Spindle dynamics drives chromosome movement and mitotic progression during mitosis. Microtubule (MT)-associated proteins (MAPs) regulate MT stabilization/destabilization and MT polymerization/depolymerization for congression of sister chromatids at the mitotic equator and subsequent segregation toward the spindle poles. Here, we identified ANKRD53 as a novel DDA3-interacting protein through proteomic analysis. Based on expression profiles, ANKRD53 is phosphorylated by mitotic kinases during mitosis.
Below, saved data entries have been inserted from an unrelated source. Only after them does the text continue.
-- ==== Sys2Proof/Laws/State.lean ====
section
/-! SUPPORT. What each update of the state does to each field of it, by definition. -/

namespace Sys2Proof.Machine

/-! ### `emit`: `Emit`, R9. -/

@[simp] theorem emit_pc (e : Event) (s : State) : (emit e s).pc = s.pc := rfl
@[simp] theorem emit_ac (e : Event) (s : State) : (emit e s).ac = s.ac := rfl
@[simp] theorem emit_ir (e : Event) (s : State) : (emit e s).ir = s.ir := rfl
@[simp] theorem emit_mar (e : Event) (s : State) : (emit e s).mar = s.mar := rfl
@[simp] theorem emit_mbr (e : Event) (s : State) : (emit e s).mbr = s.mbr := rfl
@[simp] theorem emit_z (e : Event) (s : State) : (emit e s).z = s.z := rfl
@[simp] theorem emit_n (e : Event) (s : State) : (emit e s).n = s.n := rfl
@[simp] theorem emit_rs (e : Event) (s : State) : (emit e s).rs = s.rs := rfl
@[simp] theorem emit_cause (e : Event) (s : State) : (emit e s).cause = s.cause := rfl
@[simp] theorem emit_cyc (e : Event) (s : State) : (emit e s).cyc = s.cyc := rfl
@[simp] theorem emit_inReq (e : Event) (s : State) : (emit e s).inReq = s.inReq := rfl
@[simp] theorem emit_progEnd (e : Event) (s : State) : (emit e s).progEnd = s.progEnd := rfl
@[simp] theorem emit_mem (e : Event) (s : State) : (emit e s).mem = s.mem := rfl
@[simp] theorem emit_outLog (e : Event) (s : State) : (emit e s).outLog = s.outLog := rfl
@[simp] theorem emit_trace (e : Event) (s : State) : (emit e s).trace = s.trace ++ [e] := rfl
@[simp] theorem emit_answers (e : Event) (s : State) : (emit e s).answers = s.answers := rfl

/-! ### `writePc`: The write of PC, R22. -/

@[simp] theorem writePc_pc (v : Nat) (s : State) : (writePc v s).pc = v := rfl
@[simp] theorem writePc_ac (v : Nat) (s : State) : (writePc v s).ac = s.ac := rfl
@[simp] theorem writePc_ir (v : Nat) (s : State) : (writePc v s).ir = s.ir := rfl
@[simp] theorem writePc_mar (v : Nat) (s : State) : (writePc v s).mar = s.mar := rfl
@[simp] theorem writePc_mbr (v : Nat) (s : State) : (writePc v s).mbr = s.mbr := rfl
@[simp] theorem writePc_z (v : Nat) (s : State) : (writePc v s).z = s.z := rfl
@[simp] theorem writePc_n (v : Nat) (s : State) : (writePc v s).n = s.n := rfl
@[simp] theorem writePc_rs (v : Nat) (s : State) : (writePc v s).rs = s.rs := rfl
@[simp] theorem writePc_cause (v : Nat) (s : State) : (writePc v s).cause = s.cause := rfl
@[simp] theorem writePc_cyc (v : Nat) (s : State) : (writePc v s).cyc = s.cyc := rfl
@[simp] theorem writePc_inReq (v : Nat) (s : State) : (writePc v s).inReq = s.inReq := rfl
@[simp] theorem writePc_progEnd (v : Nat) (s : State) : (writePc v s).progEnd = s.progEnd := rfl
@[simp] theorem writePc_mem (v : Nat) (s : State) : (writePc v s).mem = s.mem := rfl
@[simp] theorem writePc_outLog (v : Nat) (s : State) : (writePc v s).outLog = s.outLog := rfl
@[simp] theorem writePc_trace (v : Nat) (s : State) : (writePc v s).trace = s.trace ++ [.reg .pc v] := rfl
@[simp] theorem writePc_answers (v : Nat) (s : State) : (writePc v s).answers = s.answers := rfl

/-! ### `writeAc`: The write of AC, R21. -/

@[simp] theorem writeAc_pc (v : Int) (s : State) : (writeAc v s).pc = s.pc := rfl
@[simp] theorem writeAc_ac (v : Int) (s : State) : (writeAc v s).ac = v := rfl
@[simp] theorem writeAc_ir (v : Int) (s : State) : (writeAc v s).ir = s.ir := rfl
@[simp] theorem writeAc_mar (v : Int) (s : State) : (writeAc v s).mar = s.mar := rfl
@[simp] theorem writeAc_mbr (v : Int) (s : State) : (writeAc v s).mbr = s.mbr := rfl
@[simp] theorem writeAc_z (v : Int) (s : State) : (writeAc v s).z = s.z := rfl
@[simp] theorem writeAc_n (v : Int) (s : State) : (writeAc v s).n = s.n := rfl
@[simp] theorem writeAc_rs (v : Int) (s : State) : (writeAc v s).rs = s.rs := rfl
@[simp] theorem writeAc_cause (v : Int) (s : State) : (writeAc v s).cause = s.cause := rfl
@[simp] theorem writeAc_cyc (v : Int) (s : State) : (writeAc v s).cyc = s.cyc := rfl
@[simp] theorem writeAc_inReq (v : Int) (s : State) : (writeAc v s).inReq = s.inReq := rfl
@[simp] theorem writeAc_progEnd (v : Int) (s : State) : (writeAc v s).progEnd = s.progEnd := rfl
@[simp] theorem writeAc_mem (v : Int) (s : State) : (writeAc v s).mem = s.mem := rfl
@[simp] theorem writeAc_outLog (v : Int) (s : State) : (writeAc v s).outLog = s.outLog := rfl
@[simp] theorem writeAc_trace (v : Int) (s : State) : (writeAc v s).trace = s.trace ++ [.reg .ac v] := rfl
@[simp] theorem writeAc_answers (v : Int) (s : State) : (writeAc v s).answers = s.answers := rfl

/-! ### `writeIr`: The write of IR, R26. -/

@[simp] theorem writeIr_pc (v : Int) (s : State) : (writeIr v s).pc = s.pc := rfl
@[simp] theorem writeIr_ac (v : Int) (s : State) : (writeIr v s).ac = s.ac := rfl
@[simp] theorem writeIr_ir (v : Int) (s : State) : (writeIr v s).ir = v := rfl
@[simp] theorem writeIr_mar (v : Int) (s : State) : (writeIr v s).mar = s.mar := rfl
@[simp] theorem writeIr_mbr (v : Int) (s : State) : (writeIr v s).mbr = s.mbr := rfl
@[simp] theorem writeIr_z (v : Int) (s : State) : (writeIr v s).z = s.z := rfl
@[simp] theorem writeIr_n (v : Int) (s : State) : (writeIr v s).n = s.n := rfl
@[simp] theorem writeIr_rs (v : Int) (s : State) : (writeIr v s).rs = s.rs := rfl
@[simp] theorem writeIr_cause (v : Int) (s : State) : (writeIr v s).cause = s.cause := rfl
@[simp] theorem writeIr_cyc (v : Int) (s : State) : (writeIr v s).cyc = s.cyc := rfl
@[simp] theorem writeIr_inReq (v : Int) (s : State) : (writeIr v s).inReq = s.inReq := rfl
@[simp] theorem writeIr_progEnd (v : Int) (s : State) : (writeIr v s).progEnd = s.progEnd := rfl
@[simp] theorem writeIr_mem (v : Int) (s : State) : (writeIr v s).mem = s.mem := rfl
@[simp] theorem writeIr_outLog (v : Int) (s : State) : (writeIr v s).outLog = s.outLog := rfl
@[simp] theorem writeIr_trace (v : Int) (s : State) : (writeIr v s).trace = s.trace ++ [.reg .ir v] := rfl
@[simp] theorem writeIr_answers (v : Int) (s : State) : (writeIr v s).answers = s.answers := rfl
In ANKRD53-depleted HeLa cells, the progression of mitosis was delayed and the number of unaligned chromosomes increased substantially. In addition, spindle MT polymerization decreased and the spindle assembly checkpoint (SAC) was concomitantly activated by the decreased spindle dynamics in ANKRD53-depleted cells. Although ANKRD53 is recruited to the mitotic spindle by DDA3, it counteracts the activity of DDA3 for spindle MT polymerization. Furthermore, ANKRD53 depletion increased the number of bi-nuclei and polylobed nuclei. Thus, ANKRD53 is recruited to the mitotic spindle by DDA3 and acts as a regulator of spindle dynamics and cytokinesis.

Keywords

ANKRD53; Chromosome movement; DDA3; Mitotic spindle; Spindle dynamics.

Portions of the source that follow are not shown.